=== SOURCE RECORDS ===
-- ==== Sys2Proof/Machine/Chan.lean ====
section
/-! DEFINITION. Machine/Chan.lean: operations of channels, of the queues bound to them and of the thread scheduler that
several families share (R157, R216, R218-R229). -/

namespace Sys2Proof.Machine

/-! ### Channel configuration (R219) -/

def Module.chanCfg (m : Module) (c : Nat) : Nat := m.reg (rChanCfg c)
def cfgEn (v : Nat) : Bool := bitOf v 31
def cfgPaired (v : Nat) : Bool := bitOf v 30
def cfgFixed (v : Nat) : Bool := bitOf v 29
def cfgDlstall (v : Nat) : Bool := bitOf v 28
def cfgLag (v : Nat) : Nat := bitsOf v 23 16
def cfgReqw (v : Nat) : Nat := bitsOf v 13 8

def Module.chan (m : Module) (c : Nat) : Channel := sget Channel.init m.couriers.channels c
def Module.setChan (c : Nat) (x : Channel) (m : Module) : Module :=
  { m with couriers := { m.couriers with channels := sset Channel.init m.couriers.channels c x } }

/-- R155: the DMB bound to channel c with a binding. -/
def Data.bound (d : Data) (bind c : Nat) : Option Nat :=
  (d.dmbDesc.find? (fun e => descBind e.2.toNat == bind && descChan e.2.toNat == c)).map (·.1)

/-- Inbound (BIND = 2) and outbound (BIND = 3) queue of a channel. -/
def Module.inQueue (m : Module) (c : Nat) : Option Nat := m.data.bound 2 c
def Module.outQueue (m : Module) (c : Nat) : Option Nat := m.data.bound 3 c

def Data.queue (d : Data) (dmb : Nat) : Queue := sget Queue.init d.queues dmb
def Data.setQueue (d : Data) (dmb : Nat) (q : Queue) : Data := { d with queues := sset Queue.init d.queues dmb q }

/-- R149, R154: a word enters a queue at its physical TAIL. -/
def Data.enqueue (d : Data) (dmb : Nat) (w : Word) : Data :=
  let q := d.queue dmb
  let d1 := d.writeDmb (dmb * 1024 + q.tail) w
  d1.setQueue dmb { q with tail := (q.tail + 1) % 1024, count := q.count + 1 }

/-- R154: the word at the physical HEAD leaves. -/
def Data.dequeue (d : Data) (dmb : Nat) : Data :=
  let q := d.queue dmb
  d.setQueue dmb { q with head := (q.head + 1) % 1024, count := q.count - 1 }

/-- R88: the words that wait in a skid enter their queue in push order while it has room. -/
def Data.drainSkid (d : Data) (dmb : Nat) : Data :=
  let q := d.queue dmb
  let n := min q.skid.length (1024 - q.count)
  (q.skid.take n).foldl (fun d w => d.enqueue dmb w) (d.setQueue dmb { q with skid := q.skid.drop n })

/-! ### Ingress (R220) -/

/-- R220: the free entry that TAKE gives: the lowest-numbered (DESIGN CHOICE: the rule says a free entry). -/
def Channel.freeEntry (ch : Channel) : Option Nat :=
  (List.range 64).find? (fun e => (sget Entry.init ch.entries e).state == 0)

/-- R220: the message that TAKE would take is pending: an H2C slot, or the words of the next request. -/
def Module.ingress (m : Module) (c : Nat) : Bool :=
  let v := m.chanCfg c
  if cfgPaired v then
    match m.outQueue c with
    | some dmb => decide (cfgReqw v ≤ (m.data.queue dmb).count) && cfgReqw v != 0
    | none => false
  else !(m.chan c).h2c.isEmpty

def Module.canTake (m : Module) (c : Nat) : Bool :=
  cfgEn (m.chanCfg c) && m.ingress c && (m.chan c).freeEntry.isSome

/-- R223: free slots of the C2H ring. -/
def Channel.c2hFree (ch : Channel) : Nat := 64 - (ch.c2hAlloc + 2 ^ 32 - ch.c2hCons) % 2 ^ 32

/-- Physical room of the inbound queue of a channel. -/
def Module.inRoom (m : Module) (c : Nat) : Nat :=
  match m.inQueue c with
  | some dmb => 1024 - (m.data.queue dmb).count
  | none => 0

/-! ### The scheduler (R216, R218) -/

def Module.ctx (m : Module) (n : Nat) : Ctx := sget (Ctx.init n) m.couriers.contexts n
def Module.setCtx (n : Nat) (x : Ctx) (m : Module) : Module :=
  { m with couriers := { m.couriers with contexts := sset (Ctx.init n) m.couriers.contexts n x } }

/-- R218: the condition of a wait object; `pend` is the context's own PEND and `arg` its SCH_ARG. -/
def Module.objReady (m : Module) (obj arg : Nat) (pend : Bool) : Bool :=
  let c := obj % 4096
  match obj / 4096 with
  | 0 => pend
  | 1 => m.canTake c
  | 2 => (match m.outQueue c with
      | some dmb => decide (descWm0 (m.data.desc dmb) ≤ (m.data.queue dmb).count)
      | none => false)
  | 3 => decide (0 < (m.chan c).c2hFree)
  | 4 => (match m.inQueue c with
      | some dmb => decide (descWm1 (m.data.desc dmb) ≤ 1024 - (m.data.queue dmb).count)
      | none => false)
  | 5 => decide (arg ≤ m.stew.now)
  | 6 => decide (arg ≤ m.seq.folio)
  | _ => true

/-- R218: a reserved class, or an index above 255. -/
def objReserved (obj : Nat) : Bool := decide (6 < obj / 4096 ∨ 255 < obj % 4096)

/-- The ready list of a core and a priority. -/
def readyKey (core prio : Nat) : Nat := core * 32 + prio

/-- R216: the ready list of a core and a priority takes a new value. -/
def Module.setReady (k : Nat) (l : List Nat) (m : Module) : Module :=
  { m with couriers := { m.couriers with ready := sset [] m.couriers.ready k l } }

/-- R216: a context becomes READY, at the tail of its list (`front`: a pre-empted one goes to the head, and its place in
the order in which contexts became READY stays, DEDUCED). -/
def Module.makeReady (n : Nat) (front : Bool) (m : Module) : Module :=
  let x := m.ctx n
  let k := readyKey x.home x.prio
  let l := sget [] m.couriers.ready k
  if front then (m.setCtx n { x with state := 1 }).setReady k (n :: l)
  else
    let m1 := (m.setCtx n { x with state := 1, readyAt := m.couriers.readySeq }).setReady k (l ++ [n])
    { m1 with couriers := { m1.couriers with readySeq := m1.couriers.readySeq + 1 } }

/-- R216: a list of READY contexts, longest READY first, with one more of stamp t. -/
def Module.byAge (m : Module) (n t : Nat) (l : List Nat) : List Nat :=
  let older (k : Nat) : Bool := decide ((m.ctx k).readyAt < t)
  l.takeWhile older ++ n :: l.dropWhile older

/-- The context that runs on a core. -/
def Module.running (m : Module) (core : Nat) : Option Nat :=
  (m.couriers.contexts.find? (fun e => e.2.state == 2 && e.2.home == core)).map (·.1)

/-- The READY context that a core would run: the head of the best list that is not empty. -/
def Module.bestReady (m : Module) (core : Nat) : Option (Nat × Nat) :=
  (List.range 32).findSome? (fun p => match sget [] m.couriers.ready (readyKey core p) with
    | n :: _ => some (p, n)
    | [] => none)

/-- The head of a list starts to run. -/
def Module.dispatch (core prio n : Nat) (m : Module) : Module :=
  let k := readyKey core prio
  (m.setCtx n { m.ctx n with state := 2 }).setReady k ((sget [] m.couriers.ready k).drop 1)

/-- R216: a core runs its READY context of highest priority; a higher priority pre-empts. -/
def Module.schedule (core : Nat) (m : Module) : Module :=
  if !m.couriers.run.getLsbD core then m
  else match m.bestReady core, m.running core with
    | some (p, n), none => m.dispatch core p n
    | some (p, n), some r => if p < (m.ctx r).prio then (m.makeReady r true).dispatch core p n else m
    | none, _ => m

/-- R218: every context whose condition holds becomes READY, but those of a core that has halted, which stay as they stand
(R215); class 0 clears PEND. Contexts that one event makes READY
join their lists in ascending context number (DESIGN CHOICE: R216 orders them by how long they have been READY). -/
def Module.wake (m : Module) : Module :=
  let hit := m.couriers.contexts.filter (fun e => e.2.state == 3 && m.couriers.run.getLsbD e.2.home
    && m.objReady e.2.waitobj e.2.waitArg e.2.pend)
  let wakeOne (m : Module) (n : Nat) : Module :=
    let x := m.ctx n
    (m.setCtx n { x with pend := x.pend && x.waitobj / 4096 != 0 }).makeReady n false
  if hit.isEmpty then m
  else
    let m1 := (hit.map (·.1)).foldl wakeOne m
    ((hit.map (·.2.home)).eraseDups).foldl (fun m c => m.schedule c) m1

/-! ### Requests of the design (R226, R228) -/

/-- The design pushed a word on the outbound queue of channel c. -/
def Module.requestWord (c : Nat) (m : Module) : Module :=
  m.setChan c { m.chan c with wordFolios := (m.chan c).wordFolios ++ [m.seq.folio] }

/-- R220, R226: the whole requests of `w` words that wait on the outbound queue, as the folios of their last words. -/
def Channel.requests (ch : Channel) (w : Nat) : List Nat :=
  if w = 0 then [] else (List.range (ch.wordFolios.length / w)).map (fun i => nth 0 ch.wordFolios (w * (i + 1) - 1))

/-! ### Retirement (R224) -/

/-- The entry that must retire next: its SEQ is the oldest not RETIRED. -/
def Channel.oldest (ch : Channel) : Option (Nat × Entry) :=
  ch.entries.find? (fun e => 1 ≤ e.2.state && e.2.state ≤ 2 && e.2.seq == ch.retireSeq)

/-- One entry retires when it is DONE and its words have room. Its LEN words enter the inbound queue as one unit; a word of
the buffer that nothing has written since TAKE is 0 (DESIGN CHOICE). -/
def Module.retireOne (c : Nat) (m : Module) : Option Module :=
  let ch := m.chan c
  match ch.oldest with
  | some (e, x) =>
    if x.state = 2 ∧ (x.len = 0 ∨ x.len ≤ m.inRoom c) then
      let ch1 := { ch with entries := sset Entry.init ch.entries e { x with state := 3 },
                           retireSeq := (ch.retireSeq + 1) % 2 ^ 32,
                           deadlines := match x.reqFolio with
                             | some f => if x.missed then ch.deadlines else ch.deadlines.erase f
                             | none => ch.deadlines }
      let m1 := m.setChan c ch1
      match m.inQueue c with
      | some dmb => some { m1 with data := ((List.range x.len).map (nth 0#64 x.buffer)).foldl (fun d w => d.enqueue dmb w) m1.data }
      | none => some m1
    else none
  | none => none

/-- Every entry that can retire does, in SEQ order; the contexts that wait are looked at again. -/
def Module.retireAll (c : Nat) : Nat → Module → Module
  | 0, m => m
  | n + 1, m => match m.retireOne c with
    | some m1 => Module.retireAll c n m1
    | none => m

end Sys2Proof.Machine
end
===
**WORK ORDER:**
The expected result is every line above containing the string "retireSeq".

**OUTPUT:**
  ch.entries.find? (fun e => 1 ≤ e.2.state && e.2.state ≤ 2 && e.2.seq == ch.retireSeq)
                           retireSeq := (ch.retireSeq + 1) % 2 ^ 32,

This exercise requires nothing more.